The first issue is to integrate and reason about IDS alerts as well as reports by system monitoring or vulnerability scanning
tools (discussed in Chapter 3). To facilitate the modeling of intrusion evidence, this approach classifies intrusion
evidence into either event-based evidence or state-based evidence. Event-based evidence refers to observations (or
detections) of intrusive actions (e.g., IDS alerts), while state-based evidence refers to observations of the effects of
intrusions on system states. Based on the interdependency between event-based and state-based evidence, we developed techniques
to automatically integrate complementary evidence into Bayesian networks, and reason about uncertain or unknown intrusion evidence
based on verified evidence.
The second issue is the study of the robustness of the Bayesian analysis framework toward inaccuracies in the assignments of prior
confidence with sensitivity analysis and qualitative analysis (discussed in Chapter 4). By performing
sensitivity analysis and qualitative analysis on the Bayesian networks used to reason about intrusion evidence, we can measure or
approximate individual evidence's influence on the reasoning results. Such study on the framework's robustness properties can
provide guide line for evidence collection and analyses.
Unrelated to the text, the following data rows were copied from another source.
/-- This device finds an error (R257): the root aborts, another device sends FAIL, once. -/
def ldFail (e : LdErr) (s : State) : State :=
  if s.ldr.kind = 0 ∨ s.ldr.mine.isSome then s else
  let s1 := onLdr (fun l => { l with mine := some (some e) }) s
  if s1.crt.isRoot then rootAbort e s1
  else if s1.ldr.kind = 2 then rlAbort e (sendVote (some e) s1)
  else sendVote (some e) s1

def ldFailCode (code : Nat) (s : State) : State := ldFail (plainErr s code) s

/-! ### The checks of header, table and sections (R245, R246, R253, R254, R260) -/

/-- Bytes of the larder that a device stages into (R253). -/
def stageArea (s : State) : Nat := rdFld s (imgA 0x24) 0 5 * 2 ^ 30 - (if s.crt.isRoot then 2 ^ 28 else 0)

/-- The image key of the header's slot, while the lifecycle permits its use (R606). -/
def imageKey (s : State) (slot : Nat) : Option (BitVec 256) :=
  if s.att.lifecycle = 3 then none else mapGet none s.att.imgKeys slot

/-- The first failure of the header (R259, R260). -/
def headerCode (h : ImgHdr) (s : State) : Option Nat :=
  if !h.magicOk then some 0x01
  else if h.part ≠ 0x7240 then some 0x02
  else if h.kind ≠ s.ldr.kind then some 0x03
  else if h.nsect = 0 ∨ 16777216 < h.nsect ∨ h.ndev = 0 ∨ 4096 < h.ndev ∨ h.len < tableEnd h ∨ h.reserved = false ∨
      (h.kind = 1 ∧ (h.target ≠ 0 ∨ allZero h.baseId = false)) then some 0x04
  else if (imageKey s h.slot).isNone then some 0x05
  else if h.ndev ≠ domainSize s then some 0x08
  else if stageArea s < h.larder then some 0x0C
  else none

/-- The IV of a section or of the manifest (R244, R245). -/
def imageIv (h : ImgHdr) (index : Nat) : Nat := leNat (h.nonce ++ leBytes 4 index)

/-- Does the manifest tag verify (R245)? -/
def manifestGood (h : ImgHdr) (b : List Byte) (s : State) : Bool :=
  match imageKey s h.slot with
  | some key => (Config.gcmOpen key (imageIv h 0xFFFFFFFF) (b.take 0xF0 ++ (b.drop 0x100).take (64 * h.nsect)) [] h.tag).isSome
  | none => false

/-- Plaintext of a section whose tag verifies (R244). -/
def sectText (h : ImgHdr) (e : ImgSect) (b : List Byte) (s : State) : Option (List Byte) :=
  (imageKey s h.slot).bind (fun key =>
    Config.gcmOpen key (imageIv h e.index) (e.raw.take 0x30) ((b.drop e.off).take e.len) ((e.raw.drop 0x30).take 16))

/-! ### Reservation of the model window (R125, R193, R254, R574) -/

def roundUpTo (a n : Nat) : Nat := ceilDiv a n * n

/-- The lowest address from `base` that is aligned to `size` and free of the blocks taken (R125). -/
def placeArray (taken : List (Nat × Nat)) (base size : Nat) : Nat :=
  let spots := (roundUpTo base size) :: taken.map (fun q => roundUpTo (q.1 + q.2) size)
  let free := spots.filter (fun a => base ≤ a && !taken.any (fun q => a < q.1 + q.2 && q.1 < a + size))
  free.foldl min (2 ^ 40)

/-- Declared backing arrays: size, logical cluster, room; in the order of allocation (R125). -/
def declaredArrays (st : List Staged) : List (Nat × Nat × Nat) :=
  let l := (st.filter (fun q => q.sect.typ = 0x15)).flatMap (fun q => (List.range 4).filterMap (fun r =>
    let v := (declOf q.text r).1
    if declPaged v then some (declBytes v, q.sect.unit, r) else none))
  l.mergeSort (fun a b => decide (b.1 < a.1) || (a.1 = b.1 && (decide (a.2.1 < b.2.1) || (a.2.1 = b.2.1 && decide (a.2.2 ≤ b.2.2)))))

/-- Place the arrays one after another above the acquisition area: address, size, cluster, room. -/
def placeArrays (base : Nat) (l : List (Nat × Nat × Nat)) : List (Nat × Nat × Nat × Nat) :=
  l.foldl (fun acc q => acc ++ [(placeArray (acc.map (fun x => (x.1, x.2.1))) base q.1, q.1, q.2.1, q.2.2)]) []

/-- The areas of the model window are placed: their regions assigned, and the registers that name where they begin. -/
def placeReserved (areas : List Area) (seg top : Nat) (parts : List Nat) (arrays : List (Nat × Nat × Nat × Nat)) (s : State) :
    State :=
  let s1 := { s with cel := { s.cel with areas := areas } }
  let s2 := assignRegions (fun r => (areaOf s1 r).isSome) 0 genBase
    { s1 with cmp := { s1.cmp with stageBase := 0, stageSeg := seg } }
  let page := fun (n : Nat) => BitVec.ofNat 32 ((parts.take n).sum / 1024)
  let s3 := if parts = [] then s2 else
    (List.range 4).foldl (fun acc b => wrReg acc (cmpA (0xE4 + 8 * b)) (page (2 + b))) (wrReg s2 (cmpA 8) (page 1))
  let s4 := arrays.foldl (fun acc q =>
    wrReg acc (wenA (physOf acc q.2.2.1) q.2.2.2 0x2804) (BitVec.ofNat 32 (q.1 / 1024))) s3
  onLdr (fun l => { l with reserved := true, arrays := arrays.map (fun q => (q.2.2.1, q.2.2.2, q.1 / 1024)) })
    (wrReg s4 (sprA 0x60) (BitVec.ofNat 32 (top * 1024)))

/-- Regions of the acquisition area, of the backing arrays where they are placed, and of the checkpoint area (R254). -/
def reserveParts (s : State) : Nat × List (Nat × Nat × Nat × Nat) × Nat :=
  let st := s.ldr.staged
  let t := trialState st s
  let acq := acqRegions st t
  (acq, placeArrays (acq * 2 ^ 20) (declaredArrays st), ceilDiv (3 * (8388608 + (snapBytes t + inletBytes t))) (2 ^ 20))

/-- The region above all that `reserveParts` places below the checkpoint area. -/
def reserveTop (acq : Nat) (arrays : List (Nat × Nat × Nat × Nat)) : Nat :=
  arrays.foldl (fun b q => max b (ceilDiv (q.1 + q.2.1) (2 ^ 20))) acq
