-- ==== Sys2Proof/Machine/EpochEvents.lean ====
section
/-! DEFINITION. The boundary extension, the commit and the rollback of epochs, and requests to the root (chapter 05). -/

namespace Sys2Proof.Machine

def onSpr (f : Spring → Spring) (s : State) : State := { s with spr := f s.spr }

/-! ### Settings at an epoch boundary (R77, R78, R178, R183, R286) -/

/-- A BPC_STATUS register. -/
def isBpcStatus (a : Nat) : Bool :=
  physA 0 0 ≤ a && a < physA 272 0 && 0x290000 ≤ (a - physA 0 0) % 0x400000 && (a - physA 0 0) % 0x400000 < 0x2A0000 &&
    (a - physA 0 0) % 0x200 = 0x18

/-- INJ_PEND reads 1 while a staged value of its BP waits (R77). -/
def showInjPend (s : State) : State :=
  (s.regs.filter (fun q => isBpcStatus q.1 && bit q.2 4)).foldl (fun acc q =>
    if s.cl.injStaged.any (fun x => q.1 - 0x18 ≤ x.1 && x.1 < q.1) then acc else clrBit acc q.1 4) s

/-- Later staged writes replace earlier ones of the same register (R77). -/
def mergeOver (old new : SMap Word) : SMap Word := new.foldl (fun acc q => mapIns (mapDel acc q.1) q.1 q.2) old

/-- Writes that came in the extension wait for the next boundary. -/
def nextStaged (s : State) : State :=
  showInjPend { s with
    cl := { s.cl with injStaged := mergeOver s.cl.injStaged s.cl.injLater, injLater := [] }
    cmp := { s.cmp with staged := mergeOver s.cmp.staged s.cmp.stagedLater, stagedLater := [] } }

/-- The inject, compare and CEN settings of an epoch record come into force (R78, R178, R286). -/
def recordedSettings (r : EpochRec) (s : State) : State :=
  let s1 := putSettings isInjectReg r.inject s
  let s2 := { s1 with regs := mapKeep (fun a => !isCmpSetting a) s1.regs }
  setCen r.cen (r.cmpSet.foldl (fun acc q => cmpApply q.1 q.2 acc) s2)

/-- Change the bank where it differs (R183). -/
def takeBank (b : Nat) (s : State) : State := if splitImage s ∧ s.spr.bank ≠ b then setBank b s else s

def recOfEpoch (s : State) (e : Nat) : Option EpochRec := s.spr.epochRecs.find? (fun r => r.epoch = e)

/-- The staged settings, CEN and the bank request of a first run of epoch `e` (R190). What an earlier pass took for an
epoch that then did not begin is in its record. -/
def freshSettings (e : Nat) (s : State) : State :=
  let s1 := match recOfEpoch s e with
    | some r => recordedSettings r s
    | none => s
  let s2 := s1.cl.injStaged.foldl (fun acc q => wrReg acc q.1 q.2) s1
  let s3 := s2.cmp.staged.foldl (fun acc q => cmpApply q.1 q.2 acc) s2
  let due := s3.spr.cenNext.filter (fun q => q.1 ≤ e)
  let s4 := match due.getLast? with
    | some q => setCen q.2 s3
    | none => s3
  let s5 := match s4.spr.bankReq with
    | some b => takeBank b s4
    | none => s4
  { s5 with
    cl := { s5.cl with injStaged := [] }
    cmp := { s5.cmp with staged := [] }
    spr := { s5.spr with bankReq := none, cenNext := s5.spr.cenNext.filter (fun q => e < q.1) } }

/-- A CLR of CMP_SWEEP_CTRL that waits for the next epoch is part of that epoch's record (R286, R316). -/
def clrStaged (s : State) : Bool := s.cmp.staged.any (fun q => q.1 = cmpA 0x70 && bit q.2 1)

def putRecordOf (r : EpochRec) (s : State) : State :=
  onSpr (fun x => { x with epochRecs := x.epochRecs.filter (fun q => q.epoch ≠ r.epoch) ++ [r] }) s

/-- X128 and X129: the record and the settings of the epoch that begins next (R190). -/
def nextEpoch (e : Nat) (s : State) : State :=
  if e < s.spr.replayEnd then
    match recOfEpoch s e with
    | some r =>
      let s1 := onSpr (fun x => { x with bankReq := none }) (takeBank r.bank (recordedSettings r s))
      putRecordOf { r with gen := s1.spr.gen } s1
    | none => s
  else
    let clr := clrStaged s || (recOfEpoch s e).any (fun r => r.cmpSet.any (fun q => q.1 = cmpA 0x70 && bit q.2 1))
    let s1 := freshSettings e s
    let r := epochRecord s1 e
    let word := rdReg s1 (cmpA 0x70) ||| 2#32
    putRecordOf (if clr then { r with cmpSet := mapIns (mapDel r.cmpSet (cmpA 0x70)) (cmpA 0x70) word } else r) s1

/-- BOUNDARY_EXTENSION (R190): the snapshot, the record and settings of the next epoch, and the units and settings that
change at an epoch boundary (R266, R298, R379, R630). -/
def boundaryExtension (s : State) : State :=
  if s.chip.devState = .running ∧ s.spr.pos = .extension then
    let e := curEpoch s
    let k := e - 1
    let work : CkptWork := { epoch := k, snapshot := true, undo := undoCount s k ≠ 0, inlet := s.spr.logged }
    let s1 := onSpr (fun x => { x with
      snapshots := x.snapshots.filter (fun q => q.epoch ≠ k && x.commit.toNat ≤ q.epoch + 1) ++ [takeSnapshot s k]
      epochRecs := x.epochRecs.filter (fun q => x.commit.toNat ≤ q.epoch)
      ckpt := x.ckpt ++ [work]
      logged := false
      pos := .idle }) s
    let s2 := nextStaged (nextEpoch e (cmpEpochEnd k s1))
    let s3 := wrReg (clrBit s2 (cmpA 0x58) 6) (sprA 0x58) 0
    let s4 := reloadBoundary e (laneReturns (fillPositions s3))
    let s5 := if s4.spr.phase = .replay ∧ s4.spr.replayEnd ≤ e then setPhase .firstRun s4 else s4
    checkHold s5
  else s

def execBoundaryExtension (s : State) : Out := .next (boundaryExtension s)

/-! ### Commit (R199, R300, R376) -/

/-- Three result words to a RESULT flit (R376). -/
def threes : List (BitVec 64) → List (List (BitVec 64))
  | a :: b :: c :: rest => [a, b, c] :: threes rest
  | [] => []
  | l => [l]

/-- The RESULT flits of a port (R364, R376). -/
def portResults (l : Nat) (words : List (BitVec 64)) (s : State) : State :=
  (threes words).foldl (fun acc w =>
    let q := (linkOf acc l).txStream
    putLink l (fun k => { k with txStream := (q + 1) % 2048 })
      { acc with outbox := .resultFlit l q w :: acc.outbox }) s

/-- Tick results of a committed epoch on every port with RESULTS = 1 (R300, R376). -/
def sendResults (k : Nat) (s : State) : State :=
  let words := (s.cmp.results.filter (fun r => r.epoch = k)).map resultWord
  ((streamPorts s).filter (fun l => rdBit s (linkA l 0x100) 13 && linkState s l = 8)).foldl
    (fun acc l => portResults l words acc) s

/-- Commit of the next epoch `k` at this device (R199). -/
def commitEpoch (k : Nat) (s : State) : State :=
  let s1 := cmpCommit k (sendResults k s)
  let first := (k + 1) * epochLen s
  let s2 := { s1 with
    cl := { s1.cl with undo := s1.cl.undo.filter (fun u => k < u.epoch) }
    spr := { s1.spr with
      commit := BitVec.ofNat 48 (k + 1)
      waiting := false
      snapshots := s1.spr.snapshots.filter (fun q => k ≤ q.epoch)
      epochRecs := s1.spr.epochRecs.filter (fun q => k < q.epoch)
      inletLog := s1.spr.inletLog.filter (fun r => first ≤ r.tick)
      ckpt := s1.spr.ckpt.filter (fun w => k < w.epoch)
      alarms := mapKeep (fun e => k < e) s1.spr.alarms
      fails := s1.spr.fails.filter (fun f => k < f.1)
      stops := s1.spr.stops.filter (fun e => k < e)
      votes := s1.spr.votes.filter (fun v => k < v.epoch)
      sent := s1.spr.sent.filter (fun q => k < q.1) } }
  reloadCommit k (irqAll 4 s2)

/-! ### The restore (R201, R65, R116, R152, R269) -/

/-- The old content of an undo record goes back to its entry; that of a paged room to its frame. -/
def undoOne (u : UndoRec) (s : State) : State :=
  let p := physOf s u.cluster
  let w := roomWidth s p u.room
  let put := fun (row b : Nat) => rowWrite (row + b / 64) (b % 64) w u.old s
  if u.paged then
    match residentFrame s p u.room u.page with
    | some f => put (frameRow p u.room f.idx) (u.ofs * padWidth w)
    | none => s
  else put (kRow p u.room 0) (u.page * padWidth w)

/-- Apply the undo records of epochs `j` and above, newest first. -/
def undoFrom (j : Nat) (s : State) : State :=
  let s1 := (s.cl.undo.filter (fun u => j ≤ u.epoch)).foldl (fun acc u => undoOne u acc) s
  { s1 with cl := { s1.cl with undo := s1.cl.undo.filter (fun u => u.epoch < j), undoQ := [], undoBuf := 0 } }

/-- The shelf under reload is written again in this restore (R269). -/
def shelfRewritten (s : State) (j : Nat) : Bool :=
  (imgState s = 14 || imgState s = 15) && shelfDetachedIn s j

/-- Flops and edge latches of the end of epoch `j` - 1, or of the initial checkpoint. -/
def restoreModel (j : Nat) (s : State) : State :=
  let snap := if j = 0 then s.spr.initial else s.spr.snapshots.find? (fun q => q.epoch + 1 = j)
  let again := shelfRewritten s j
  let s1 := match snap with
    | some c =>
      let x := restoreFlops c.flops (fun m => !(again && m / 16 = s.ldr.shelf)) s
      { x with cl := { x.cl with latch := c.latches, latchOld := [] } }
    | none => s
  if again then setImg (imgState s1) (reloadWrite s1) else s1

/-- Tick `jE`, with the script position and the decision of the record of epoch `j`. -/
def restorePosition (j : Nat) (s : State) : State :=
  let s1 := match recOfEpoch s j with
    | some r => onSpr (fun x => { x with entry := r.entry, left := r.left, decision := r.decision, cls := entryClass s r.entry }) s
    | none => s
  let first := j * epochLen s
  onSpr (fun x => { x with
    tick := BitVec.ofNat 48 first
    pos := .idle
    decides := mapKeep (fun n => n < first + decLead s) x.decides
    orders := x.orders.filter (fun m => match m with
      | .decide _ n => n < first + decLead s
      | .commit .. => false
      | _ => true)
    bankReq := none }) s1

/-- Ticks stop at the current step; signal items in the elastic buffers and results of the epochs are dropped. -/
def stopTicks (s : State) : State :=
  { s with
    cl := { s.cl with written := [], probe := [] }
    lnk := s.lnk.map (fun q => (q.1, { q.2 with items := [] }))
    spr := { s.spr with pos := .idle, armed := false } }
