/-- The wide quantity that a register belongs to: its lowest address and its words. -/
def wideOf (a : Nat) : Option (Nat × Nat) :=
  if 0x1000000 ≤ a ∧ a < 0x1100000 then
    (if a % 0x1000 = 0x10 ∨ a % 0x1000 = 0x14 then some (a - a % 8, 2) else none)
  else if 0x1800000 ≤ a ∧ a < 0x1840000 then
    (if a % 0x1000 = 0x10C ∨ a % 0x1000 = 0x110 then some (a - a % 0x1000 + 0x10C, 2) else none)
  else wideRegs.find? (fun q => q.1 ≤ a && a < q.1 + 4 * q.2)

/-- The bases of TIM_TBk_NOW are captured together (R450). -/
def isTimNow (a : Nat) : Bool := timA 0x10 ≤ a && a < timA 0x50 && a % 16 ≠ 12

/-- A read of a register (R5, R6, R33). -/
def regRead (who : Requester) (a : Nat) (s : State) : ReadOut :=
  if isTimNow a then
    let t := if a = timA 0x10 then timCapture s else s
    (.ok, mapGet 0 t.chip.capture a, t)
  else match wideOf a with
    | none => regRead1 who a s
    | some (b, n) =>
      if a = b then
        let (st, v, t) := regRead1 who a s
        (st, v, captureWords ((List.range' 1 (n - 1)).map (fun i => (b + 4 * i, (regRead1 who (b + 4 * i) s).2.1))) t)
      else (.ok, mapGet 0 s.chip.capture a, s)

/-! ### Writes -/

/-- Store the bits that a register stores (R6); a write of a fabric entry computes its parity anew (R157). -/
def storeReg (r : RegRow) (a : Nat) (v : Word) (s : State) : State :=
  let old := rdReg s a
  let m : Word := BitVec.ofNat 32 (r.rw ||| (if lockOpen s then r.rwl else 0))
  let new := ((old &&& ~~~ m) ||| (v &&& m)) &&& ~~~ (v &&& BitVec.ofNat 32 r.w1c) ||| (v &&& BitVec.ofNat 32 r.w1s)
  let s1 := wrReg s a new
  { s1 with cl := { s1.cl with cfgBad := mapDel s1.cl.cfgBad a } }

/-- A field of 32 bits at bit 16 of a time value, NS (R426), is below 1,000,000,000 in the words that a write of word
`i` with `v` would leave, `a` being the address of word 0. -/
def nsOk (s : State) (a i : Nat) (v : Word) : Bool :=
  let w0 := if i = 0 then v else rdReg s a
  let w1 := if i = 1 then v else rdReg s (a + 4)
  decide (fld w0 16 16 + 2 ^ 16 * fld w1 0 16 < 1000000000)

/-- A write of TIM_PLSn_CTRL (R446, R448). -/
def plsCtrlWrite (n : Nat) (v : Word) (s : State) : Option State :=
  if rdBit s (plsCtrl n) 0 then
    (if plsDisarmRefused s n v then none
     else if bit v 0 then some (wrReg s (plsCtrl n) (rdReg s (plsCtrl n) &&& ~~~ (v &&& 0x30)))
     else some (pulseDisarm n v s))
  else if bit v 0 then (if plsAllowed s n v then some (pulseArm n v s) else none)
  else some (pulseDisarm n v s)

/-- Writes of the TIM block (R426, R443, R446, R449 to R454). -/
def timWrite (r : RegRow) (o : Nat) (v : Word) (s : State) : WriteOut :=
  let a := timA o
  if o = 0 then (.ok, whenDo (bit v 0) revertWrite s)
  else if 0x100 ≤ o ∧ o < 0x160 then
    let k := (o - 0x100) / 0x20 + 1
    let j := o % 0x20
    if j = 0x1C then (.ok, if bit v 0 then lawArm k s else clrBit s a 0)
    else if rdBit s (lawA k 0x1C) 0 then writeErr s
    else if j < 0xC then (if nsOk s (lawA k 0) (j / 4) v then (.ok, storeReg r a v s) else writeErr s)
    else if j < 0x18 then (if nsOk s (lawA k 0xC) ((j - 0xC) / 4) v then (.ok, storeReg r a v s) else writeErr s)
    else (.ok, storeReg r a v s)
  else if 0x200 ≤ o ∧ o < 0x300 then
    let n := (o - 0x200) / 0x20
    let j := o % 0x20
    if j = 0x1C then writeOpt s (plsCtrlWrite n v s)
    else if rdBit s (plsCtrl n) 0 then writeErr s
    else if j < 0xC ∧ nsOk s (plsA n 0) (j / 4) v = false then writeErr s
    else (.ok, storeReg r a v s)
  else (.ok, storeReg r a v s)

/-- Is this IMG_CTRL write one that another device forwards, and does the root refuse it (R249, R263)? -/
def forwardRefused (who : Requester) (v : Word) (s : State) : Bool :=
  match who with
  | .remote _ _ => bit v 31 && ((bit v 0 && (rootLoad s).isNone) || (bit v 1 && (rootReload s).isNone))
  | _ => false

/-- Writes of the IMG block (R250, R271). -/
def imgWrite (who : Requester) (r : RegRow) (o : Nat) (v : Word) (s : State) : WriteOut :=
  if o = 0 then
    (if forwardRefused who v s then writeErr s
     else (.ok, imgCtrlWrite v s))
  else (.ok, storeReg r (imgA o) v s)

/-- Writes of the CMP block (R286, R305, R315). -/
def cmpWrite (r : RegRow) (o : Nat) (v : Word) (s : State) : WriteOut :=
  if [0x10, 0x14, 0x18, 0x1C, 0x20, 0x24].contains o then (.ok, acqWrite (cmpA o) v s)
  else if isCmpSetting (cmpA o) then (.ok, cmpStagedWrite (cmpA o) v s)
  else if o = 0xC ∧ cmpNotifyRefused v then writeErr s
  else (.ok, storeReg r (cmpA o) v s)

/-- Writes of the DMA block (R552, R558, R561 to R563). -/
def dmaWrite (r : RegRow) (o : Nat) (v : Word) (s : State) : WriteOut :=
  if 0x100 ≤ o ∧ o < 0x900 then
    let n := (o - 0x100) / 0x40
    let j := (o - 0x100) % 0x40
    if j = 0x18 then writeOpt s (dmaCtrlWrite n v s)
    else if j ≤ 0x10 then writeOpt s (dmaSideWrite n j v s)
    else if j = 0x1C then (.ok, dmaAck n v s)
    else (.ok, storeReg r (dmaA o) v s)
  else (.ok, storeReg r (dmaA o) v s)

/-- Writes of the NOC block (R539, R541, R546 to R550). -/
def nocWrite (r : RegRow) (o : Nat) (v : Word) (s : State) : WriteOut :=
  if o = 4 then writeOpt s (switchWrite v s)
  else if 0x1000 ≤ o ∧ o < 0x7000 then writeOpt s (bankWrite (o - 0x1000) v s)
  else (.ok, storeReg r (nocA o) v s)

/-- Writes of the CEL block (R589, R600). -/
def celWrite (r : RegRow) (o : Nat) (v : Word) (s : State) : WriteOut :=
  if o = 0x58 then writeOpt s (blobCtrlWrite v s)
  else if 0x40 ≤ o ∧ o < 0x58 ∧ s.cel.blob.isSome then writeErr s
  else (.ok, storeReg r (celA o) v s)

/-- Writes of the TRC block (R646, R661). -/
def trcWrite (r : RegRow) (o : Nat) (v : Word) (s : State) : WriteOut :=
  if o = 0 then writeOpt s (trcCtrlWrite v s)
  else if 0x100 ≤ o ∧ o < 0x140 then writeOpt s (trcSrcWrite ((o - 0x100) / 4) v s)
  else (.ok, storeReg r (trcA o) v s)

/-- A write of HST_CRT_CTRL (R400, R418). -/
def enumWrite (v : Word) (s : State) : Option State :=
  if bit v 0 then (if enumAllowed s then some (enumStart s) else none) else some s

/-- Writes of the HST block (R418, R702, R705, R714). -/
def hstWrite (r : RegRow) (o : Nat) (v : Word) (s : State) : WriteOut :=
  if o = 0x10 then writeOpt s (fwirqWrite v s)
  else if o = 0x30 then writeOpt s (flCtrlWrite v s)
  else if o = 0x100 then writeOpt s (enumWrite v s)
  else if 0x800 ≤ o ∧ o < 0xC00 then (.ok, hdbWrite ((o - 0x800) / 4) v s)
  else (.ok, storeReg r (hstA o) v s)

/-- A write of HSL_LK_CTRL (R351, R382, R389). -/
def linkCtrlWrite (l : Nat) (v : Word) (s : State) : Option State :=
  if loopbackRefused s l v then none else some (whenDo (bit v 0) (fun x => watchTree x (retrain l x)) (loopbackWrite l v s))

/-- Writes of a link window (R389, R393); HSL_ETX is written as an instruction memory is. -/
def linkWrite (r : RegRow) (l o : Nat) (v : Word) (s : State) : WriteOut :=
  if o = 0x10 then writeOpt s (linkCtrlWrite l v s)
  else if o = 0x104 then (if fld v 0 4 ≤ fld v 8 4 then writeErr s else (.ok, storeReg r (linkA l o) v s))
  else (.ok, storeReg r (linkA l o) v s)

/-- Writes of a lane window (R382, R384). -/
def laneWrite (r : RegRow) (p o : Nat) (v : Word) (s : State) : WriteOut :=
  if o = 0 then (if laneCtrlRefused s p v then writeErr s else (.ok, laneCtrlWrite p v s))
  else (.ok, storeReg r (laneA p o) v s)

/-- Writes of a shelf window (R280, R690, R693). -/
def shelfWrite (r : RegRow) (h o : Nat) (v : Word) (s : State) : WriteOut :=
  if o = 0x600 then writeOpt s (pwrCtrlWrite h v s)
  else if 0x10000 ≤ o ∧ o < 0x20000 ∧ detached s h then writeErr s
  else (.ok, storeReg r (shfA h o) v s)

/-- A counter clears with CNT_CLR, bit 5 (R85, R131, R136). -/
def bpcWrite (r : RegRow) (p n x : Nat) (v : Word) (s : State) : WriteOut :=
  let a := bpcA p n x
  if x < 0xC then
    (match s.chip.devState with
     | .ready | .held | .running => (.ok, injWrite p n (x / 4) v s)
     | _ => writeErr s)
  else
    let s1 := storeReg r a v s
    (.ok, whenDo (x = 0x18 && bit v 5) (fun y => wrFld y a 16 16 0) s1)

def wenWrite (r : RegRow) (p e x : Nat) (v : Word) (s : State) : WriteOut :=
  let a := wenA p e x
  if x = 0x2800 ∧ 64 < fld v 0 7 then writeErr s
  else
    let s1 := storeReg r a v s
    let s2 := whenDo (x = 0x220C && bit v 5) (fun y => wrFld y a 16 16 0) s1
    (.ok, whenDo (x = 0x2808 && bit v 5) (fun y =>
      wrReg (wrReg (wrFld y a 16 16 0) (wenA p e 0x280C) 0) (wenA p e 0x2810) 0) s2)

/-- Writes of the STW window (R490, R492 to R497, R668). -/
def stwWrite (r : RegRow) (p x : Nat) (v : Word) (s : State) : WriteOut :=
  if x = 0 then (.ok, stwCtrlWrite p v s)
  else if x = 0xC then (.ok, doorbellWrite p v s)
  else if 0x40100 ≤ x then writeOpt s (stwDbgWrite p x v s)
  else (.ok, storeReg r (stwA p x) v s)

/-- The scheduler's own steward (R512). -/
def ownSteward (who : Requester) (p : Nat) : Bool := who = .steward p || who = .core p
The third issue is to improve alert correlation by integrating alert correlation techniques with OS-level object dependency
tracking (discussed in Chapter 5). With the support of more detailed and precise information from OS-level event logs, higher
accuracy in alert correlation can be achieved. The chapter also discusses the application of such integration in making hypotheses
about possibly missed attacks.
The fourth issue is to correlate intrusion alert and other security event information from multiple heterogeneous sources while
protecting the privacy for each participating parties (discussed in Chapter 6). Based on a sanitization scheme utilizing both
generalization and randomization, we proposed several techniques to flexibly balance between the privacy protection and the
analysis capability of the sanitized data. We also studied the various analyses supported by the sharing framework and its
security against some different types of attacks.
Finally, the conclusion of my dissertation is provided and future work is pointed out.